Read report: Improving availability of needed medicinal products with low sales volumes and low profitability in Norway: Survey of pharmaceutical industry

The companies’ responses show the importance of the pharmaceutical authorities in Europe offering incentives. The main aim of the survey was to obtain a better overview of the incentives that are most relevant and attractive to pharmaceutical companies.

“Not surprisingly, predictability with regard to revenues is the most important factor when companies make marketing decisions. Low prices and low sales volumes topped the list of reasons why medicines are withdrawn from or not marketed in Norway,” says Senior Adviser Andreas Sundgren, who was responsible for the survey.

Medicines for children and antibiotics

Small markets with few patients are not very attractive to pharmaceutical companies. The result is poor availability of particularly old, but good medicines which are still in demand. This situation is not unique to Norway, as it is a challenge that we share with other countries with small patient groups. For example, many EU-approved medicines with suitable paediatric formulations are not readily available for children in the Nordic countries either because they are not marketed here or because they are withdrawn from the market. A project funded by the Nordic Council of Ministers has looked at the possibilities that exist for closer Nordic co-operation aimed at increasing the number of approved paediatric medicines available in the Nordic region.
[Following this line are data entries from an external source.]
/-- The reason GRAPH_COMMIT is refused with (R212); the limits of R34 are tested on the chip `d` of the effect tick (R297). -/
def Chip.chkCommit (c : Chip) (d : Chip) (r : Req) : Nat :=
  let f := r.p 0 4
  let stateOk := match c.graph.bank with
    | .loaded g =>
      (g.imageId == BitVec.ofNat 64 (r.p 8 8)) && within c.eng.engine.code 1 3 && c.graph.fade.isNone && c.graph.retire.isNone &&
      (!g.patch || (f == 0 && (match c.graph.live with
        | some o => o.imageId == g.baseId
        | none => false))) && !c.rateBlocks r && !c.resyncBars r
    | _ => false
  let k := firstFail ([(r.len == 16, rBadLength), (decide (f ≤ 65535) && r.z 4 4 && r.noHandle, rBadParam), (stateOk, rBadState)] ++
    [(!c.tooFar r, rBadParam), (!c.isLate r, rLate)])
  if k ≠ rOK then k
  else
    match c.graph.bank, c.eng.rate with
    | .loaded g, some rt =>
      let res := match c.graph.live, g.patch with
        | some o, true => o.patched g
        | _, _ => g
      let both := if f = 0 then [res] else (c.graph.live.toList ++ [res])
      firstFail [(g.rate == rt.code, rRateMismatch), (decide (c.pwr.stage < 4) && (f == 0 || decide (c.pwr.stage < 1)), rShedActive),
        (res.closes rt, rBudget),
        (f == 0 || (match c.graph.live with
          | some o => fadeOk o g rt
          | none => true), rFadeBudget),
        (slotsOk both rt && (!g.patch || (match c.graph.live with
          | some o => patchLegsOk o g
          | none => true)), rChainSlots),
        (d.withinLimits (some rt) both, rNoResource), (decide (c.cmd.sched.length < 256), rNoResource)]
    | _, _ => rRateMismatch

/-! ## Retirement (R196, R224) -/

/-- The physical spare of a logical cell's cluster. -/
def Chip.spareOf (c : Chip) (laddr : Nat) : Nat := c.physOf (16 * (laddr / 16) + 15)

/-- CELL_RETIRE takes effect: the spare is woken. -/
def Chip.effRetire (c : Chip) (ch : Nat) (r : Req) : Chip :=
  let l := r.p 0 2 / 64
  let c1 := { c with graph := { c.graph with retire := some { laddr := l, ch := ch, shadow := false, wait := false, left := 0 } } }
  c1.modCell (c1.spareOf l) (fun x => if x.power == .off then { x with power := .waking } else x)

/-- The retirement is abandoned: the table is unchanged, the spare goes OFF, one that failed to wake too, and the command is
answered (R224). -/
def Chip.retireAbandon (c : Chip) (reason : Nat) : Chip :=
  match c.graph.retire with
  | none => c
  | some r =>
    let c1 := { c with graph := { c.graph with retire := none } }
    (c1.modCell (c1.spareOf r.laddr) Cell.unpowered).refuse r.ch reason

/-- The logical cell's entry in the live graph. -/
def Chip.liveEntry (c : Chip) (laddr : Nat) : Option CellEntry :=
  match c.graph.live with
  | some g => g.entry laddr
  | none => none

/-- Copies `n` tiles between two cells' memories from tile `s` to tile `d`: a tile that fails its check is counted and
arrives with the mark (R224). -/
def Chip.copyTiles (c : Chip) (sp : Space) (region s d : Nat) : Nat → Chip
  | 0 => c
  | n + 1 =>
    let bad := c.mem.fails sp s
    let mk := bad || marked (c.mem.entry sp s)
    let c1 := if bad then c.tileCheck 4 0 region (s % (if sp = .prog then 128 else 512)) else c
    ({ c1 with mem := c1.mem.putTile sp d (c1.mem.tile sp s) mk }).copyTiles sp region (s + 1) (d + 1) n

/-- The copy completes: the spare holds the retiring cell's memories and gain slots and starts its program, and the
shadow period begins (R196, R224). -/
def Chip.retireCopied (c : Chip) : Chip :=
  match c.graph.retire with
  | none => c
  | some r =>
    let p := c.physOf r.laddr
    let q := c.spareOf r.laddr
    if r.shadow || (c.cell q).power != .on then c
    else
      let c1 := (c.copyTiles .prog (p / 128) (128 * p) (128 * q) 128).copyTiles .back (p / 128) (512 * p) (512 * q) 512
      let left := match c1.liveEntry r.laddr, c1.graph.live with
        | some _, some g => max g.settle 64
        | _, _ => 0
      let c2 := { c1 with graph := { c1.graph with retire := some { r with shadow := true, wait := true, left := left } } }
      let restart := match c2.liveEntry r.laddr with
        | some e => e.restart
        | none => 0
      c2.modCell q (fun x => { (x.freshRun restart) with gains := (c2.cell p).gains, pubs := [], subs := (c2.cell p).subs })
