-- ==== Sys2Proof/Machine/Net.lean ====
section
/-! DEFINITION. The MACs and the streams (R393 to R418): their opcodes and events. -/
namespace Sys2Proof.Machine
open Sys2Proof

/-! ## Checks of the NET opcodes (R417) -/

def Chip.chkMacCfg (c : Chip) (r : Req) : Nat :=
  let d := c.due (c.effTick r)
  let base := r.p 36 8
  let n := r.p 44 2
  let tiles := n * entryTiles (r.p 4 2)
  let entries := n == 0 || (decide (16 ≤ n) && decide (n ≤ 4096) && n &&& (n - 1) == 0)
  c.tickReason r (r.len == 64)
    (r.noHandle && decide (r.p 0 1 < 4) && decide (r.p 1 1 ≤ 1) && decide (r.p 2 1 ≤ r.p 1 1) && decide (r.p 3 1 < 8) &&
      !(r.p 6 2).testBit 12 && !(r.p 8 1).testBit 0 && r.z 14 2 && base % 256 == 0 && entries && r.z 46 18)
    (!d.macEn (r.p 0 1)) true [(n == 0 || decide (base + 256 * tiles ≤ c.dramUsable), rBadParam)]

/-- An enabled stream uses a MAC. -/
def Chip.macUsed (c : Chip) (m : Nat) : Bool :=
  (c.enStreams 0 ++ c.enStreams 1).any (fun e => (e.2.paths (decide (512 ≤ e.1))).any (fun p => p.1 == m))

def Chip.chkMacEnable (c : Chip) (r : Req) : Nat :=
  let d := c.due (c.effTick r)
  let m := r.p 0 1
  let on := r.p 1 1 == 1
  c.tickReason r (r.len == 4) (r.noHandle && decide (m < 4) && decide (r.p 1 1 ≤ 1) && r.z 2 2)
    (if on then !d.forced 2 else !d.macUsed m) true
    [(!on || (decide (1518 ≤ d.maxFrame m) && decide (d.maxFrame m ≤ 9216)), rFrameLimit)]

def Chip.chkGroupFilter (c : Chip) (r : Req) : Nat :=
  c.tickReason r (r.len == 72) (r.noHandle && decide (r.p 0 1 < 4) && decide (r.p 1 1 ≤ 1) && r.z 2 6) true true []

/-- Stream, FORMAT, CH, FIRST, PTIME, RATE and PT lie in their ranges. -/
def Req.streamOk (r : Req) : Bool :=
  decide (r.p 0 2 < 512) && decide (r.p 2 1 ≤ 2) && within (r.p 3 1) 1 64 && decide (r.p 4 2 + r.p 3 1 ≤ 4096) &&
  decide (r.p 6 1 ≤ 4) && within (r.p 7 1) 1 6 && decide (r.p 8 1 < 128)

/-- The 36 bytes of a leg are well formed. -/
def Req.legOk (r : Req) (o : Nat) : Bool :=
  decide (r.p o 1 < 4) && (r.p (o + 1) 1 == 6 || (r.p (o + 1) 1 == 4 && r.z (o + 8) 12 && r.z (o + 24) 12))

def Chip.chkStreamRxCfg (c : Chip) (r : Req) : Nat :=
  let d := c.due (c.effTick r)
  let n := r.p 10 2
  let spp := ((Rate.ofCode (r.p 7 1)).bind (ptimeS (r.p 6 1))).getD 0
  let b := (r.p 9 1).testBit 2
  c.tickReason r (r.len == 96)
    (r.noHandle && r.streamOk && decide (r.p 9 1 < 8) && within n 16 4096 && n &&& (n - 1) == 0 && decide (r.p 12 4 + spp ≤ n) &&
      r.legOk 24 && (if b then r.legOk 60 && r.p 60 1 != r.p 24 1 else r.z 60 36))
    (!(d.stream (r.p 0 2)).en) true []

def Chip.chkStreamTxCfg (c : Chip) (r : Req) : Nat :=
  let d := c.due (c.effTick r)
  c.tickReason r (r.len == 80)
    (r.noHandle && r.streamOk && decide (r.p 9 1 < 64) && decide (1 ≤ r.p 10 1) && (r.p 11 1 == 6 || (r.p 11 1 == 4 && r.z 40 12)) &&
      decide (r.p 26 1 < 4) && r.z 27 1 && r.z 34 2 && r.z 52 28)
    (!(d.stream (512 + r.p 0 2)).en) true []

def Chip.chkStreamEnable (c : Chip) (r : Req) : Nat :=
  let d := c.due (c.effTick r)
  let k := 512 * r.p 2 1 + r.p 0 2
  let v := d.streamCheck k
  c.tickReason r (r.len == 4) (r.noHandle && decide (r.p 0 2 < 512) && decide (r.p 2 1 ≤ 1) && r.z 3 1)
    (d.streamReady k && !d.forced 2) true [(v == rOK, v)]

def Chip.chkStreamDisable (c : Chip) (r : Req) : Nat :=
  c.tickReason r (r.len == 4) (r.noHandle && decide (r.p 0 2 < 512) && decide (r.p 2 1 ≤ 1) && r.z 3 1) true true []

def Chip.chkPtpCfg (c : Chip) (r : Req) : Nat :=
  let lg := (BitVec.ofNat 8 (r.p 4 1)).toInt
  let asym := (BitVec.ofNat 32 (r.p 16 4)).toInt
  c.tickReason r (r.len == 32)
    (r.noHandle && decide (r.p 0 1 ≤ 2) && decide (r.p 1 1 < 240) && decide (r.p 2 1 < 16) && decide (r.p 3 1 ≤ 1) &&
      decide (-7 ≤ lg) && decide (lg ≤ 5) && within (r.p 5 1) 2 10 && r.z 6 2 && decide (asym.natAbs ≤ 100000) && r.z 20 12)
    true true []

/-! ## Rows of the NET opcodes -/

def execMacCfg (ch : BitVec 4) (s : State) : Host.Outcome State Fault Refusal :=
  s.act (fun c => c.runTick ch.toNat 0x0601 (c.chkMacCfg (c.reqOf ch.toNat)))

def execMacEnable (ch : BitVec 4) (s : State) : Host.Outcome State Fault Refusal :=
  s.act (fun c => c.runTick ch.toNat 0x0602 (c.chkMacEnable (c.reqOf ch.toNat)))

def execGroupFilter (ch : BitVec 4) (s : State) : Host.Outcome State Fault Refusal :=
  s.act (fun c => c.runTick ch.toNat 0x0603 (c.chkGroupFilter (c.reqOf ch.toNat)))

def execStreamRxCfg (ch : BitVec 4) (s : State) : Host.Outcome State Fault Refusal :=
  s.act (fun c => c.runTick ch.toNat 0x0604 (c.chkStreamRxCfg (c.reqOf ch.toNat)))

def execStreamTxCfg (ch : BitVec 4) (s : State) : Host.Outcome State Fault Refusal :=
  s.act (fun c => c.runTick ch.toNat 0x0605 (c.chkStreamTxCfg (c.reqOf ch.toNat)))

def execStreamEnable (ch : BitVec 4) (s : State) : Host.Outcome State Fault Refusal :=
  s.act (fun c => c.runTick ch.toNat 0x0606 (c.chkStreamEnable (c.reqOf ch.toNat)))

def execStreamDisable (ch : BitVec 4) (s : State) : Host.Outcome State Fault Refusal :=
  s.act (fun c => c.runTick ch.toNat 0x0607 (c.chkStreamDisable (c.reqOf ch.toNat)))

def execPtpCfg (ch : BitVec 4) (s : State) : Host.Outcome State Fault Refusal :=
  s.act (fun c => c.runTick ch.toNat 0x060A (c.chkPtpCfg (c.reqOf ch.toNat)))

/-- The payload of NET_STATS: sixteen counters. -/
def Chip.netPayload (c : Chip) (kind i : Nat) : List Byte :=
  let get (j : Nat) : Nat :=
    if kind = 0 then (Map.get (fun _ => (0 : DWord)) c.net.stats (16 * i + j)).toNat
    else Map.get (fun _ => 0) (c.stream (if kind = 1 then i else 512 + i)).stats j
  (List.range 16).flatMap (fun j => leBytes 8 (get j))

def execNetStats (ch : BitVec 4) (s : State) : Host.Outcome State Fault Refusal :=
  s.act (fun c =>
    let r := c.reqOf ch.toNat
    let k := r.p 0 1
    c.runNow ch.toNat 0x0608
      (firstFail [r.lenIs 4, (r.noTick && r.noHandle && decide (k ≤ 2) && r.z 1 1 && decide (r.p 2 2 < if k = 0 then 4 else 512), rBadParam)])
      (fun c => c.done ch.toNat (c.netPayload k (r.p 2 2))))

/-- The checks of NET_SEND (R402, R417). -/
def Chip.chkNetSend (c : Chip) (r : Req) : Nat :=
  let m := r.p 0 1
  let kind := r.p 1 1
  let h := r.p 2 2
  let hd := bytesFrom r.par 32 h
  let a := r.p 8 8
  let n := r.p 16 4
  let tag := if c.regBit (Reg.NET_MAC_CFG m) 27 then 4 else 0
  firstFail [(decide (r.len = 32 + h), rBadLength),
    (r.noTick && r.noHandle && decide (m < 4) && decide (kind ≤ 1) && within h 14 128 && r.z 6 2 && decide (n ≤ 1048576) && r.z 20 12 &&
      (if kind = 0 then r.z 4 2 else decide (1 ≤ r.p 4 2) && decide (1 ≤ n) && segHeaderOk hd), rBadParam),
    (c.macEn m && c.macLink m && !c.swapBars r, rBadState),
    (decide (a + n ≤ c.dramUsable) && decide (h + (if kind = 0 then n + tag else r.p 4 2) + 4 ≤ c.maxFrame m), rBadParam)]

def execNetSend (ch : BitVec 4) (s : State) : Host.Outcome State Fault Refusal :=
  s.act (fun c =>
    let r := c.reqOf ch.toNat
    c.runNow ch.toNat 0x0609 (c.chkNetSend r)
      (fun c =>
        let n := r.p 16 4
        let x := c.queueSegs ch.toNat (r.p 0 1) (if r.p 1 1 = 1 then some (r.p 4 2) else none) (bytesFrom r.par 32 (r.p 2 2)) (r.p 8 8) n 0 (n + 1)
        let c1 := { x.1 with net := { x.1.net with sends := x.1.net.sends ++ [({ ch := ch.toNat, sent := 0, fail := x.2 } : Sending)] } }
        (c1.modChan ch.toNat (fun k => { k with work := .accepted })).unqueue ch.toNat))

def execNetSendDone (ch : BitVec 4) (s : State) : Host.Outcome State Fault Refusal :=
  s.act (fun c =>
    match c.net.sends.find? (fun x => x.ch == ch.toNat) with
    | some x =>
      if c.net.queue.any (fun f => f.kind == 2 && f.src == ch.toNat) then c
      else
        let c1 := { c with net := { c.net with sends := c.net.sends.filter (fun y => y.ch != ch.toNat) } }
        c1.answer ch.toNat (if x.fail then rCheckFail else rOK) c1.eng.tick (leBytes 4 x.sent)
    | none => c)

/-! ## Reception (R396 to R400) -/

/-- The classification of a frame that reached step 6 of R396; `f` is the frame without its FCS. -/
def Chip.classify (c : Chip) (m : Nat) (f : List Byte) (tagged : Bool) (tci : Nat) : Chip :=
  let e := ethHeader f
  match parseUdp f e.1 e.2 with
  | some u =>
    match c.legOf m u with
    | some l => c.rtpReceive l.1 l.2 u
    | none => if c.ptpFor m u then c.ptpMessage m (u.part.drop 8) else c.rxQueue m f tagged tci
  | none => c.rxQueue m f tagged tci

/-- A frame arrives at a MAC, `b` with its FCS (R396). -/
def Chip.receive (c : Chip) (m : Nat) (b : List Byte) : Chip :=
  let len := b.length
  let f := b.take (len - 4)
  let tagged := decide (beField f 12 2 = 0x8100)
  let tci := if tagged then beField f 14 2 else 0
  let vid := tci % 4096
  let cfg := c.reg (Reg.NET_MAC_CFG m)
  let dst := f.take 6
  let bc := decide (dst = List.replicate 6 0xFF)
  let group := (beField f 0 1).testBit 0 && !bc
  if len ≤ 63 then (c.netStat m 5 1).netCount Reg.NET_RUNT_CNT 17 m 1 .netRunt
  else if c.maxFrame m < len then (c.netStat m 6 1).netCount Reg.NET_OVERSIZE_CNT 17 m 2 .netOversize
  else if crc32 f ≠ BitVec.ofNat 32 (leField b (len - 4) 4) then (c.netStat m 4 1).netCount Reg.NET_CRC_CNT 17 m 0 .netCrc
  else if (if vid = 0 then !cfg.getLsbD 26 else vid != c.macVid m) then c.netStat m 7 1
  else if !(if bc then cfg.getLsbD 28 else if group then c.hashBit m ((crc32 dst).toNat % 512) else decide (dst = c.macAddr m)) then c.netStat m 7 1
  else if (ethHeader f).2 = 0x8808 then c.netStat m 8 1
  else
    let c1 := (c.netStat m 0 1).netStat m 1 len
    let c2 := if bc then c1.netStat m 2 1 else if group then c1.netStat m 3 1 else c1
    c2.classify m f tagged tci

def execFrameReceived (mac : BitVec 2) (bytes : List Byte) (clks : Word) (s : State) : Host.Outcome State Fault Refusal :=
  s.act (fun c =>
    let c1 := c.timePass clks.toNat
    if c1.macEn mac.toNat && !c1.forced 2 then c1.receive mac.toNat bytes else c1)

/-- TAIL moves forward to index `v` unless that passes HEAD (R400). -/
def Chip.rxTail (c : Chip) (m v : Nat) : Chip :=
  let n := c.regFld (Reg.NET_RXQ_SIZE m) 15 0
  let head := (c.reg (Reg.NET_RXQ_HEAD m)).toNat
  let tail := (c.reg (Reg.NET_RXQ_TAIL m)).toNat
  if v < n ∧ (v + n - tail) % n ≤ (head + n - tail) % n then c.setReg (Reg.NET_RXQ_TAIL m) (BitVec.ofNat 32 v) else c

def execRxqTailWrite (mac : BitVec 2) (v : Word) (s : State) : Host.Outcome State Fault Refusal :=
  s.act (fun c => if c.pfUp false then c.hostAt (Reg.NET_RXQ_TAIL mac.toNat) (fun c => c.rxTail mac.toNat (v.toNat % 4096)) else c)

/-! ## Transmission (R395, R401) -/

/-- The frames of a MAC of a kind, the oldest first. -/
def Chip.nextFrame (c : Chip) (m : Nat) : Option TxFrame :=
  let q := c.net.queue.filter (fun f => f.mac == m)
  (q.find? (fun f => f.kind == 0)).or ((q.find? (fun f => f.kind == 1)).or (q.find? (fun f => f.kind == 2)))

/-- Takes a frame out of the queue. -/
def Chip.dequeue (c : Chip) (f : TxFrame) : Chip := { c with net := { c.net with queue := c.net.queue.erase f } }

/-- A stream's statistic grows; `k` is its transmit number. -/
def Chip.txStat (c : Chip) (k i n : Nat) : Chip := c.setStream (512 + k) ((c.stream (512 + k)).count i n)

/-- A MAC sends its next frame, or drops a stream packet while the link is down. -/
def Chip.transmit (c : Chip) (m : Nat) : Chip :=
  match c.nextFrame m with
  | none => c
  | some f =>
    if !c.macEn m || c.forced 2 then c
    else if !c.macLink m then
      (if f.kind = 0 then ((c.dequeue f).netStat m 15 1).txStat f.src 2 1 else c)
    else
      let w := c.wireFrame m f.bytes
      let c1 := (((c.dequeue f).netStat m 10 1).netStat m 11 w.length).netStat m (12 + f.kind) 1
      let c2 := { c1 with net := { c1.net with wire := Map.put (fun _ => []) c1.net.wire m w } }
      if f.kind = 0 then (c2.txStat f.src 0 1).txStat f.src 1 w.length
      else if f.kind = 1 then { c2 with net := { c2.net with ptp := { c2.net.ptp with reqAt := c2.dtm.time, asked := true } } }
      else { c2 with net := { c2.net with sends := c2.net.sends.map (fun x => if x.ch = f.src then { x with sent := x.sent + 1 } else x) } }

def execFrameTransmit (mac : BitVec 2) (s : State) : Host.Outcome State Fault Refusal :=
  s.act (fun c => c.transmit mac.toNat)

def execLinkChange (mac : BitVec 2) (lock lfault rfault : Bool) (s : State) : Host.Outcome State Fault Refusal :=
  s.act (fun c =>
    let a := Reg.NET_MAC_STAT mac.toNat
    let link := lock && !lfault && !rfault
    let c1 := c.modReg a (fun v => putBit (putBit (putBit (putBit v 31 link) 30 lock) 29 lfault) 28 rfault)
    if c.macLink mac.toNat = link then c1 else c1.netEvent 5)

def execSfpSidebandChange (mac : BitVec 2) (modabs los txfault : Bool) (s : State) : Host.Outcome State Fault Refusal :=
  s.act (fun c =>
    (c.modReg (Reg.NET_MAC_STAT mac.toNat) (fun v => putBit (putBit (putBit v 27 modabs) 26 los) 25 txfault)).txdis mac.toNat)

/-- A MAC's statistics are copied into its snapshot registers (R416). -/
def Chip.netSnap (c : Chip) (m : Nat) : Chip :=
  (List.range 16).foldl (fun c i =>
    let v := (Map.get (fun _ => (0 : DWord)) c.net.stats (16 * m + i)).toNat
    (c.setReg (Reg.NET_SNAP_STAT m (2 * i)) (BitVec.ofNat 32 v)).setReg (Reg.NET_SNAP_STAT m (2 * i + 1)) (BitVec.ofNat 32 (v / 2 ^ 32))) c

def execNetSnapTake (mac : BitVec 2) (s : State) : Host.Outcome State Fault Refusal :=
  s.act (fun c => if c.pfUp false then c.hostAt (Reg.NET_SNAP mac.toNat) (fun c => c.netSnap mac.toNat) else c)

/-! ## The PTP servo -/

def execPtpAnnounceTimeout (s : State) : Host.Outcome State Fault Refusal :=
  s.act (fun c =>
    let p := c.net.ptp
    match p.master with
    | some m => { c with net := { c.net with ptp := Ptp.reselect { p with masters := p.masters.filter (fun x => decide (x ≠ m)) } } }
    | none => c)

def execPtpDelayReqInterval (s : State) : Host.Outcome State Fault Refusal :=
  s.act (fun c =>
    let p := c.net.ptp
    match p.master with
    | some m =>
      if p.profile = 0 then c
      else
        let c1 := c.queueFrame { mac := m.mac, kind := 1, bytes := c.delayReq m.mac, src := 0 }
        { c1 with net := { c1.net with ptp := { p with seq := p.seq + 1 } } }
    | none => c)

end Sys2Proof.Machine
end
Older antibiotics are another example of medicines which, due to their low price and sales volumes, are disappearing from the market. In this regard, Norway and other Nordic countries are in a unique position, as we still use the narrow spectrum antibiotics as our first choice treatment. The Norwegian Medicines Agency has taken the initiative to carry out a project where we mapped the instruments that we have at our disposal to improve the security of supply of vulnerable antibiotics. As part of this work, we are assessing whether there are any measures that we can implement. In the short term, this could for example be increasing the price of vulnerable antibiotics. In the longer term, it could be measures that require budgets and regulatory changes.

Incentives being offered

The Norwegian Medicines Agency has drawn up a list of medicines that we want to see available on the Norwegian market. We are currently actively offering a raft of incentives to retain or have medicines marketed in Norway, including fast-track national procedures and regulatory easing, such as the waiving of registration fees.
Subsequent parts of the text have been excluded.